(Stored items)
________________________
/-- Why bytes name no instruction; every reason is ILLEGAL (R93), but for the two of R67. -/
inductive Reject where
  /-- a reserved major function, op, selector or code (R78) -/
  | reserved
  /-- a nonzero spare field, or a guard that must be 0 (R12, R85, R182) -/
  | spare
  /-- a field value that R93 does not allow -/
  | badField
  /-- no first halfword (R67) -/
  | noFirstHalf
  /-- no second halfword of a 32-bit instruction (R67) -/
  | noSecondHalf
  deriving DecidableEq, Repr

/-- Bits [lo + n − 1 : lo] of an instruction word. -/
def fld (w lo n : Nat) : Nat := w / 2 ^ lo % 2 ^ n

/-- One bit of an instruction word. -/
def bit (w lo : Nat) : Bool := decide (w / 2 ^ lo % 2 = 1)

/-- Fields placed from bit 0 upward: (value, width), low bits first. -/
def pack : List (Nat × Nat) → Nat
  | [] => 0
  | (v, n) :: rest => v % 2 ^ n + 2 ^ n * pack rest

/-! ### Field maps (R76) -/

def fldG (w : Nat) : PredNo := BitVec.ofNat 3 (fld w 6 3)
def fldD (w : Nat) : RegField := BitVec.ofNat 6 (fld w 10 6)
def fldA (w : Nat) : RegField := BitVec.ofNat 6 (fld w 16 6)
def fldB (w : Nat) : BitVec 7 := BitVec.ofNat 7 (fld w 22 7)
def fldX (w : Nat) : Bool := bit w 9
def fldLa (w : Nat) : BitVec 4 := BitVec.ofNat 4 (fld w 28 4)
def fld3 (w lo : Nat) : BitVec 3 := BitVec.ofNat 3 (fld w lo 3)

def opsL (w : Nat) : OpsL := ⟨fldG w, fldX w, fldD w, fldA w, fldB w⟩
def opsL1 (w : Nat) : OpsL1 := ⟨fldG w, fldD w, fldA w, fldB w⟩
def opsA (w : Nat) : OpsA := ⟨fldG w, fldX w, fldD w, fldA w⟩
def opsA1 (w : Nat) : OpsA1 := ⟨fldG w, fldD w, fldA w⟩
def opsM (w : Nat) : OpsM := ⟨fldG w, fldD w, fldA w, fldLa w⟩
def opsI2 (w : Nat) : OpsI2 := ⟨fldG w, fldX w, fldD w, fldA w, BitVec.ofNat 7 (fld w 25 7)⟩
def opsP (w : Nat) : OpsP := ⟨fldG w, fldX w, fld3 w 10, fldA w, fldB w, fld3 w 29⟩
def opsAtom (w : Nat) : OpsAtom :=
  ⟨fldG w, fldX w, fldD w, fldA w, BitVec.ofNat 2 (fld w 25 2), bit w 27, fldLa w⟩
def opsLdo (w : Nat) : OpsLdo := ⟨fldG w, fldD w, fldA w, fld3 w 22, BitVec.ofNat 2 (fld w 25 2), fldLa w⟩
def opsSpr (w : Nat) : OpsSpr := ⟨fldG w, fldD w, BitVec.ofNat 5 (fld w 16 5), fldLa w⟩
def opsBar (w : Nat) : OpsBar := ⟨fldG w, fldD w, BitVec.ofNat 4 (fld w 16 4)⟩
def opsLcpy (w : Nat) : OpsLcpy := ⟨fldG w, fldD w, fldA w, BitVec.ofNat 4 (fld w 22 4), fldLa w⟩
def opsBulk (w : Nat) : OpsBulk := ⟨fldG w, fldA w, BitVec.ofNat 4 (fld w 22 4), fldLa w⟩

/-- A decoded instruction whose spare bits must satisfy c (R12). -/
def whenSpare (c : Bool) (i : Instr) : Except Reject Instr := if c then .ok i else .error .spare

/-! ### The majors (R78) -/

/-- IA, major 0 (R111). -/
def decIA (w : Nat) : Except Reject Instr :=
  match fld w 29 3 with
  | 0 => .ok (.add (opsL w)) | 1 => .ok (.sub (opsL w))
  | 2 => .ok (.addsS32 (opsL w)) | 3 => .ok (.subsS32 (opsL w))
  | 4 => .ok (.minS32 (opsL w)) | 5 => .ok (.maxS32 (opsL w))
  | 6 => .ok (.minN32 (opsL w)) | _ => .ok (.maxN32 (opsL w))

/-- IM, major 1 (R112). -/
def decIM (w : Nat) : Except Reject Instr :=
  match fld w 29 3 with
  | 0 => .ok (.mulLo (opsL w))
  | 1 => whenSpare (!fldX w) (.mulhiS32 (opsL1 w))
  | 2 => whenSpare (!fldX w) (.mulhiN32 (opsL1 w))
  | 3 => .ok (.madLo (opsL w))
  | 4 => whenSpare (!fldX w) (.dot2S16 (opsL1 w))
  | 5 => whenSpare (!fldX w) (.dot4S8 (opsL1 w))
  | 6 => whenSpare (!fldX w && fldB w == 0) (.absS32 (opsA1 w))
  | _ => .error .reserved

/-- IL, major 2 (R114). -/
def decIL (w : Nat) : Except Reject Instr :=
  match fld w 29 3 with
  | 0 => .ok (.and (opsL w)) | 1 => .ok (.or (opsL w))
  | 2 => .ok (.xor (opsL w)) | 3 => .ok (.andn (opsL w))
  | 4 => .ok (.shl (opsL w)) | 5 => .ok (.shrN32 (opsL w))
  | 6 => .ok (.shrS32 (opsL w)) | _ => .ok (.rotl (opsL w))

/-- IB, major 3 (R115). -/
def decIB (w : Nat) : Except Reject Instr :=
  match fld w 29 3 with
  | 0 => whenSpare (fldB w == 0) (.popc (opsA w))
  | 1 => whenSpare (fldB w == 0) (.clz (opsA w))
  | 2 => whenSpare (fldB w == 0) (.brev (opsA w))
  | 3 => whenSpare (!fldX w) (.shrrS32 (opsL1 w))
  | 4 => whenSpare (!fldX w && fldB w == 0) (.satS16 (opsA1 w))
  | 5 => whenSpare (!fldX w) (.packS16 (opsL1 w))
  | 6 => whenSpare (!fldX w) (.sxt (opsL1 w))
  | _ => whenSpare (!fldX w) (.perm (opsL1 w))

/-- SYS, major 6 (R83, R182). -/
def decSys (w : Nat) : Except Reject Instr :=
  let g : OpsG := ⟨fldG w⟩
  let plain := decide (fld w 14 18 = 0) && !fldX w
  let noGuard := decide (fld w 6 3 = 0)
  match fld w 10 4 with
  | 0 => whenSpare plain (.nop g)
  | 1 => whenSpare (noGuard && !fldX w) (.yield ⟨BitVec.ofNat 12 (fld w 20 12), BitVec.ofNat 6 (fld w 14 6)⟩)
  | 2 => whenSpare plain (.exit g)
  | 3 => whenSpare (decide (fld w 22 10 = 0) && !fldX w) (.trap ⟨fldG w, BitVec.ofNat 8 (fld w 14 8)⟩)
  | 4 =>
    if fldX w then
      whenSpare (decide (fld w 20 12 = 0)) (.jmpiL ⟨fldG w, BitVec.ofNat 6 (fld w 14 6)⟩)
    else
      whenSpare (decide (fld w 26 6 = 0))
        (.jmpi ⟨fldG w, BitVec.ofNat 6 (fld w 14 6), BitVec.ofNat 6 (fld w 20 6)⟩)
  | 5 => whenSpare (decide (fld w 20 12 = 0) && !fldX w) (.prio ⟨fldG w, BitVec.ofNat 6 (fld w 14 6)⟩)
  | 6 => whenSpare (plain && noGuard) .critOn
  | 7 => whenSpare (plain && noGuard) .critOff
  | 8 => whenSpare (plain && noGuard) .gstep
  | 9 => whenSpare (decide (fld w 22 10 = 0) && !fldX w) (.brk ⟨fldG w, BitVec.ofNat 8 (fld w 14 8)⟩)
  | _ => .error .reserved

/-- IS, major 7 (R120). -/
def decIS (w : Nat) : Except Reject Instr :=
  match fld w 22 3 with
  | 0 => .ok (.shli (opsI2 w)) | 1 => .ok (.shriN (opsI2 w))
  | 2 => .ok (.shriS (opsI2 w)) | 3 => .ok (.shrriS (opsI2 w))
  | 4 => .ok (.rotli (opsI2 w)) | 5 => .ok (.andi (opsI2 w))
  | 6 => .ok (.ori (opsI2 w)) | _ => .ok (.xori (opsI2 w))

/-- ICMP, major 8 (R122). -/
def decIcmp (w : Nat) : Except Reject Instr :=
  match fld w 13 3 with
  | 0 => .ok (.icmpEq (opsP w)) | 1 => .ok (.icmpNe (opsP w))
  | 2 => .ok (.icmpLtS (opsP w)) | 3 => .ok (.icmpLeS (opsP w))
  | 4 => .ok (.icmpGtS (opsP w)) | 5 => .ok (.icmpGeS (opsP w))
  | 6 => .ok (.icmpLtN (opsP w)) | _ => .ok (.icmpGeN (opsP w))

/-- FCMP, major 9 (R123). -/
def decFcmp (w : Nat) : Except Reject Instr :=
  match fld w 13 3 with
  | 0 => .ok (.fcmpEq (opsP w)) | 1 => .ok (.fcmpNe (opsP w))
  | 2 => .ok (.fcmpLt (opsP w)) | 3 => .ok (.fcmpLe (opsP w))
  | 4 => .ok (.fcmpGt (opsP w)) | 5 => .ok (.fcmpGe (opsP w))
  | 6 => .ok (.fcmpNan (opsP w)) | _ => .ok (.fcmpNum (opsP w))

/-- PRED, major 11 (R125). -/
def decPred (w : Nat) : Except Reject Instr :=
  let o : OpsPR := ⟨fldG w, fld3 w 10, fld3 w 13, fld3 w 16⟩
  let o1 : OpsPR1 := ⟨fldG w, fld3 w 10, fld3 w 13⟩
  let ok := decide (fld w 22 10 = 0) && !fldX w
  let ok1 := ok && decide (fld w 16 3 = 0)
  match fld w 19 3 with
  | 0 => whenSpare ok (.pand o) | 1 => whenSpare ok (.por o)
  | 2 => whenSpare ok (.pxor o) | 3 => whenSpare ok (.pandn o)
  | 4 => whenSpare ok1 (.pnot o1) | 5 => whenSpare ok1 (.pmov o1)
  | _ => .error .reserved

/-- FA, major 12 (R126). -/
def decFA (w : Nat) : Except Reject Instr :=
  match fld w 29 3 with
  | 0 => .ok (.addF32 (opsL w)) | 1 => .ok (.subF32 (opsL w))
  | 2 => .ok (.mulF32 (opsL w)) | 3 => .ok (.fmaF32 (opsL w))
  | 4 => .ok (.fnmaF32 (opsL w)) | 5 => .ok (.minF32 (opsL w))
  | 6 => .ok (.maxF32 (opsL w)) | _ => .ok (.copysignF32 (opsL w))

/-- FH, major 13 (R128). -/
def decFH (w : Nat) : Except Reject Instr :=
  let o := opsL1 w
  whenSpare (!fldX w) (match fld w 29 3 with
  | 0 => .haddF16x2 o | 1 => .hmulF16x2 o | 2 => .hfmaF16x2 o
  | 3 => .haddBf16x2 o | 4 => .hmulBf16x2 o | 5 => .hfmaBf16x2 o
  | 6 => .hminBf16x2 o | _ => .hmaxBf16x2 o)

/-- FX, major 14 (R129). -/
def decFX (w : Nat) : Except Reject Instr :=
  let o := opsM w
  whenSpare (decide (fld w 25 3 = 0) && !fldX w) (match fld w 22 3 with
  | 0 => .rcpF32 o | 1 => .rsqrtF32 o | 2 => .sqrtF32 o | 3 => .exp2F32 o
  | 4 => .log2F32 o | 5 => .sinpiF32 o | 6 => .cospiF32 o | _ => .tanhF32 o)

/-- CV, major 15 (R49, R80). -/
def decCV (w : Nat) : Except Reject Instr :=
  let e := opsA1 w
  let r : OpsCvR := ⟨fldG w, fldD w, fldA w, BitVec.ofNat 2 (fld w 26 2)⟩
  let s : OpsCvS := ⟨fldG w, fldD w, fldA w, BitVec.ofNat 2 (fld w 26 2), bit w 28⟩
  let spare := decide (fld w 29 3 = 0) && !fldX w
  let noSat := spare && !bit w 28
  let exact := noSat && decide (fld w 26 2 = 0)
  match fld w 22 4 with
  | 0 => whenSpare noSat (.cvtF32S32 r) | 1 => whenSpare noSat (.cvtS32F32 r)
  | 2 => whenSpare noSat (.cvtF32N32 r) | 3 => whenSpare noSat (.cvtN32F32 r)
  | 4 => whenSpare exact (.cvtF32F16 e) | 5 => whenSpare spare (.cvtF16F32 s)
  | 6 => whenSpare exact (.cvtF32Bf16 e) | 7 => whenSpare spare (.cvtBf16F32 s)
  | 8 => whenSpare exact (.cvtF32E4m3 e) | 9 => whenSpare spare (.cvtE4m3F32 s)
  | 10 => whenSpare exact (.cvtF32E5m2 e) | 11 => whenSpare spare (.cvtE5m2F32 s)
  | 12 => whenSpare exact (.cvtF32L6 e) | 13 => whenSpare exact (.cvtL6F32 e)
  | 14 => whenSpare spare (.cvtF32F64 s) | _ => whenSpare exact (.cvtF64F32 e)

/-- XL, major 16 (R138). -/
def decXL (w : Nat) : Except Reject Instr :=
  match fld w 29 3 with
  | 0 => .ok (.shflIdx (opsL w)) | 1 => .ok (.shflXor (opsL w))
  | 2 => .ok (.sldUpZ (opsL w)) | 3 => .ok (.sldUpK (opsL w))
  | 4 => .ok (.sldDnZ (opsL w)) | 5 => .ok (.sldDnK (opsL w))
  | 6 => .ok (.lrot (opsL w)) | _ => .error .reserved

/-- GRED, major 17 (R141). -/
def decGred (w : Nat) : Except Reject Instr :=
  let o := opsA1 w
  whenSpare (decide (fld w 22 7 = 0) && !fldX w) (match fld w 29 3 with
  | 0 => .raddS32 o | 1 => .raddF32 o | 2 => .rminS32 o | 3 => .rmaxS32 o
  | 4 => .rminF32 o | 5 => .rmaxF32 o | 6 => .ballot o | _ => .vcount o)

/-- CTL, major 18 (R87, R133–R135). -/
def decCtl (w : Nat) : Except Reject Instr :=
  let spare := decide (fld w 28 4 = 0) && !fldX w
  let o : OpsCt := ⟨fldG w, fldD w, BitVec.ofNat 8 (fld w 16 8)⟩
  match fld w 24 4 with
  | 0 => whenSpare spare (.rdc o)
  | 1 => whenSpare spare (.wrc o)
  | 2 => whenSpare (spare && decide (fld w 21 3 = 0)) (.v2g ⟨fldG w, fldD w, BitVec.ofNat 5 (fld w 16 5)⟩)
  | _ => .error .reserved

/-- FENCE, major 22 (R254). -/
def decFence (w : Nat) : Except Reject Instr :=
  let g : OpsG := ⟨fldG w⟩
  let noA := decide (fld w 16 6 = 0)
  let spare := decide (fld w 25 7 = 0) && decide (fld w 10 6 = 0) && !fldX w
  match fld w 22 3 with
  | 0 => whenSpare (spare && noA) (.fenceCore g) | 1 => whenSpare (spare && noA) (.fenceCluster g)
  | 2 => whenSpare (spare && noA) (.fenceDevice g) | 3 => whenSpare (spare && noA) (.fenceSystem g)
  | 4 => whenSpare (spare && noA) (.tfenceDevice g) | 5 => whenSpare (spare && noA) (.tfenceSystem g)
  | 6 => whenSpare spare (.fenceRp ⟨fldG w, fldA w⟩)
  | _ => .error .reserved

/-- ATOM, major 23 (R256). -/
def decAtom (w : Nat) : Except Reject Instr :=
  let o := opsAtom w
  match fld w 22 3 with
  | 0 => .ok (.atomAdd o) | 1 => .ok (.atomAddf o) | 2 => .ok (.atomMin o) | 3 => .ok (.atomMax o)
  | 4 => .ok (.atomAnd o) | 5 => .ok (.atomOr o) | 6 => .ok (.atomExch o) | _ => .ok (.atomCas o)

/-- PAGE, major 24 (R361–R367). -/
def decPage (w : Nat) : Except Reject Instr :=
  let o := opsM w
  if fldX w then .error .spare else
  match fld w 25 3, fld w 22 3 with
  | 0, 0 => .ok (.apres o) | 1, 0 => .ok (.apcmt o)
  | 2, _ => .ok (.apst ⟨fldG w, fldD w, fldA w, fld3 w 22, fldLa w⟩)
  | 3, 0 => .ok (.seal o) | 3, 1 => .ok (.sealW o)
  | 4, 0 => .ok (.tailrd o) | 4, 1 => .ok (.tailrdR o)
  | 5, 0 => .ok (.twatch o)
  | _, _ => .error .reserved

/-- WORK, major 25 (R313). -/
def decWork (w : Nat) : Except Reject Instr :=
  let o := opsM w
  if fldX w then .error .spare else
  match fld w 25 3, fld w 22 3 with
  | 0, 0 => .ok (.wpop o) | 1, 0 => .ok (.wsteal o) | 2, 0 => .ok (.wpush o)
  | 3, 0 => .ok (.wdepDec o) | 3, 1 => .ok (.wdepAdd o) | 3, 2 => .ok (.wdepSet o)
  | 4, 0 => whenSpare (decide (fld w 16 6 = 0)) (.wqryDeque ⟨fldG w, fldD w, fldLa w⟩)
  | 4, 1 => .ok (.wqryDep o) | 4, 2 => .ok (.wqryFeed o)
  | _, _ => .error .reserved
________________________
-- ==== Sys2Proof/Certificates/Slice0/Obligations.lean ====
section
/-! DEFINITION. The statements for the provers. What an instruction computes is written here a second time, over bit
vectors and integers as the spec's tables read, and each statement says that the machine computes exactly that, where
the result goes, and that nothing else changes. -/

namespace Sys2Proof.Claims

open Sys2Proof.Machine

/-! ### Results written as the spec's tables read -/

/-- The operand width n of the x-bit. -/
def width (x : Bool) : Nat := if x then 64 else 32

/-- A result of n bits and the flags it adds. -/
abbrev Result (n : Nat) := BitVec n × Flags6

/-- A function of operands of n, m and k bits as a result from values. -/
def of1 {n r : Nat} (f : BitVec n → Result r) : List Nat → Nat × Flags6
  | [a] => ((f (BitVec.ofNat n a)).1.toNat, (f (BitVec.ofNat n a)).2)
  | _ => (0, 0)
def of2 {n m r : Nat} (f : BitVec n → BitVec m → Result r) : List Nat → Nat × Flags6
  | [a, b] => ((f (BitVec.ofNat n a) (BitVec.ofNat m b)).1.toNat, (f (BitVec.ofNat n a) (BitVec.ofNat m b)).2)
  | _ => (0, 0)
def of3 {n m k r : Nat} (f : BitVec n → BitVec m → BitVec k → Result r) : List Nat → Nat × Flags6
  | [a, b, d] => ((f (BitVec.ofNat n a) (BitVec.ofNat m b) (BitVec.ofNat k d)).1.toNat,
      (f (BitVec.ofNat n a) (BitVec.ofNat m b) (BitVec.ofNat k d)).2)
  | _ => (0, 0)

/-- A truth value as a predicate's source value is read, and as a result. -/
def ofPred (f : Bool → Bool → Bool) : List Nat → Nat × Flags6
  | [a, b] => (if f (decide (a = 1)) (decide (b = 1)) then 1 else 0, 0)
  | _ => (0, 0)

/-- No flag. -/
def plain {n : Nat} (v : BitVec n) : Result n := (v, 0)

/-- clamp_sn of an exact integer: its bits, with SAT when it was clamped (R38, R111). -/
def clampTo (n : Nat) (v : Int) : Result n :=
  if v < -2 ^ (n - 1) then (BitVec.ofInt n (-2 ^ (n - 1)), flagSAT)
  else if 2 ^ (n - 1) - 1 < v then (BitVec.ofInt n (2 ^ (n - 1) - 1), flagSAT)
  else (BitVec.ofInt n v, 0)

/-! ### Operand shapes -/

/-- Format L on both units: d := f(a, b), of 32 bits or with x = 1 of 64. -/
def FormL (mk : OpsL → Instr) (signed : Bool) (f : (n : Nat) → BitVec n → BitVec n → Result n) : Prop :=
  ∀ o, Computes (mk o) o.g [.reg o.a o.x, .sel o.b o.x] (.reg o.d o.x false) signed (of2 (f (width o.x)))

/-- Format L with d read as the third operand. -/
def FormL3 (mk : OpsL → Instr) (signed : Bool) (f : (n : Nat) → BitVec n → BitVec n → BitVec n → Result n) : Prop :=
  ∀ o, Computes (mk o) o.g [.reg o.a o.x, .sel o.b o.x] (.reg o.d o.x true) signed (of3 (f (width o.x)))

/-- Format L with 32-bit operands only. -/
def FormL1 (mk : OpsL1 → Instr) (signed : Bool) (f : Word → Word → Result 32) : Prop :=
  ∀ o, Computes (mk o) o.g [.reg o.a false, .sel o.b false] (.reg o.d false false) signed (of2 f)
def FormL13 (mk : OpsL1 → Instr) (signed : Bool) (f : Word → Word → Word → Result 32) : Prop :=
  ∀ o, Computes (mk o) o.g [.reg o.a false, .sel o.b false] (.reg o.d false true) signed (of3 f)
________________________
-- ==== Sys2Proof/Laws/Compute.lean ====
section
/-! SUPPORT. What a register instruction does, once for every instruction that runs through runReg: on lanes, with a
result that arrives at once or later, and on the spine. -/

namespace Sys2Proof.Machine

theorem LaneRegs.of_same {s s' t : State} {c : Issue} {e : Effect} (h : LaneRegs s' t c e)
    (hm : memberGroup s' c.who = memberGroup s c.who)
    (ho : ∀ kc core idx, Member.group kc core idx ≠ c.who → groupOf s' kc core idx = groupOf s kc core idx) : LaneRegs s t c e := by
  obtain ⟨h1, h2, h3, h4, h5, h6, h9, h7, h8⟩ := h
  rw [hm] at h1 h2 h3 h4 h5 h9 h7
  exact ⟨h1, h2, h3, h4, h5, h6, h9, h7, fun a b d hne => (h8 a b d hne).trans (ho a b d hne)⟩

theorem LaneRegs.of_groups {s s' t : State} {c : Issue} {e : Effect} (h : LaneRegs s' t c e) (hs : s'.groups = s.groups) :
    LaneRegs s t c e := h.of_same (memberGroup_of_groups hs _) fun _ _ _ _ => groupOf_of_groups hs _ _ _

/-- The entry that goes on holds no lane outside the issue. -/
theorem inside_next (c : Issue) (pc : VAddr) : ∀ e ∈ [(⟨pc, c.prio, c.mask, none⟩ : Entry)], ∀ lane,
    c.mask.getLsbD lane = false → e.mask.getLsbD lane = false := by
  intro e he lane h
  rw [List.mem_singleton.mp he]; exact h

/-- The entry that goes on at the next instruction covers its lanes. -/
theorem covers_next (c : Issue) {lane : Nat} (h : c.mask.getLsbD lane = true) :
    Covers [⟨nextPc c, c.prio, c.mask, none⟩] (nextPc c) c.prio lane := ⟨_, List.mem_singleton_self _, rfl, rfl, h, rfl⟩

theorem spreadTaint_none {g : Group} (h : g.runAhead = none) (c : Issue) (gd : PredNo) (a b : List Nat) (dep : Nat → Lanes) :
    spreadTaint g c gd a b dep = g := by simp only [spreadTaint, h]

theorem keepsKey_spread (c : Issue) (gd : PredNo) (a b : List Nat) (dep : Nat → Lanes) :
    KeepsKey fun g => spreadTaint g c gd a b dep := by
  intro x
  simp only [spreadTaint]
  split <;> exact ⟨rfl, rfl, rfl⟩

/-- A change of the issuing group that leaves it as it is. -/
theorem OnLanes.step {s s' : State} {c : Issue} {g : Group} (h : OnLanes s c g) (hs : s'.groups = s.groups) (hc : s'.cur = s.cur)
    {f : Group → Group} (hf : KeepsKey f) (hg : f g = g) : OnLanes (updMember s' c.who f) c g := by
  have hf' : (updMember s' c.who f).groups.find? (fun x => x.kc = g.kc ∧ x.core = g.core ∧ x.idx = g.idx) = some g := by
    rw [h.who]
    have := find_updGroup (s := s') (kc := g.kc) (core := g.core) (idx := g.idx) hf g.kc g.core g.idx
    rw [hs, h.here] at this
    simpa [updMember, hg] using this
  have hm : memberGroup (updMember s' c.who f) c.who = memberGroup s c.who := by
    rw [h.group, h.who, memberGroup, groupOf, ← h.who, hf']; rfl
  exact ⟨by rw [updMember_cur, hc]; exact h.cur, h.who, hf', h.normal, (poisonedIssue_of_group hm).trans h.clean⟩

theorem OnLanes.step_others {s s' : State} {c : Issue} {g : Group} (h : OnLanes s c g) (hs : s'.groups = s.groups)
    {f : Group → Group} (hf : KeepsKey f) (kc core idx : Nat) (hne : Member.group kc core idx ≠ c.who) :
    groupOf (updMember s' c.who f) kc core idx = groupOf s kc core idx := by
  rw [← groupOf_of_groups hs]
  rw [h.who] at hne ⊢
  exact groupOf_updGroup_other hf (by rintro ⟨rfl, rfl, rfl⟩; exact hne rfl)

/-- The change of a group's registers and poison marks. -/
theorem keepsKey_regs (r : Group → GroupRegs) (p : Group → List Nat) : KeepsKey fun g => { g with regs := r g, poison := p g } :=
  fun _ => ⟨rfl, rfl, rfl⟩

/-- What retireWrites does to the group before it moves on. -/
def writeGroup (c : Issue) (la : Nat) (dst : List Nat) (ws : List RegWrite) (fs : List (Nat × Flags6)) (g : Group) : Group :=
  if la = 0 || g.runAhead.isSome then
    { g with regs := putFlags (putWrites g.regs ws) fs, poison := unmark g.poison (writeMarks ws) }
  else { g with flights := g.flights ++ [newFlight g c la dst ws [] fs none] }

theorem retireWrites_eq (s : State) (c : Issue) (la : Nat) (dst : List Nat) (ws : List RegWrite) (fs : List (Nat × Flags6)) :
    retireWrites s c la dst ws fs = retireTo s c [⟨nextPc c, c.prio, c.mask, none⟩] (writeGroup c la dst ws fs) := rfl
________________________
> [What you are asked to do]: Return, word for word, the lines of the data above from the line with "KeepsKey f) (kc" through the line with "if la = 0 || g.runAhead.isSome then", inclusive.

> [Result of this task]:
    {f : Group → Group} (hf : KeepsKey f) (kc core idx : Nat) (hne : Member.group kc core idx ≠ c.who) :
    groupOf (updMember s' c.who f) kc core idx = groupOf s kc core idx := by
  rw [← groupOf_of_groups hs]
  rw [h.who] at hne ⊢
  exact groupOf_updGroup_other hf (by rintro ⟨rfl, rfl, rfl⟩; exact hne rfl)

/-- The change of a group's registers and poison marks. -/
theorem keepsKey_regs (r : Group → GroupRegs) (p : Group → List Nat) : KeepsKey fun g => { g with regs := r g, poison := p g } :=
  fun _ => ⟨rfl, rfl, rfl⟩

/-- What retireWrites does to the group before it moves on. -/
def writeGroup (c : Issue) (la : Nat) (dst : List Nat) (ws : List RegWrite) (fs : List (Nat × Flags6)) (g : Group) : Group :=
  if la = 0 || g.runAhead.isSome then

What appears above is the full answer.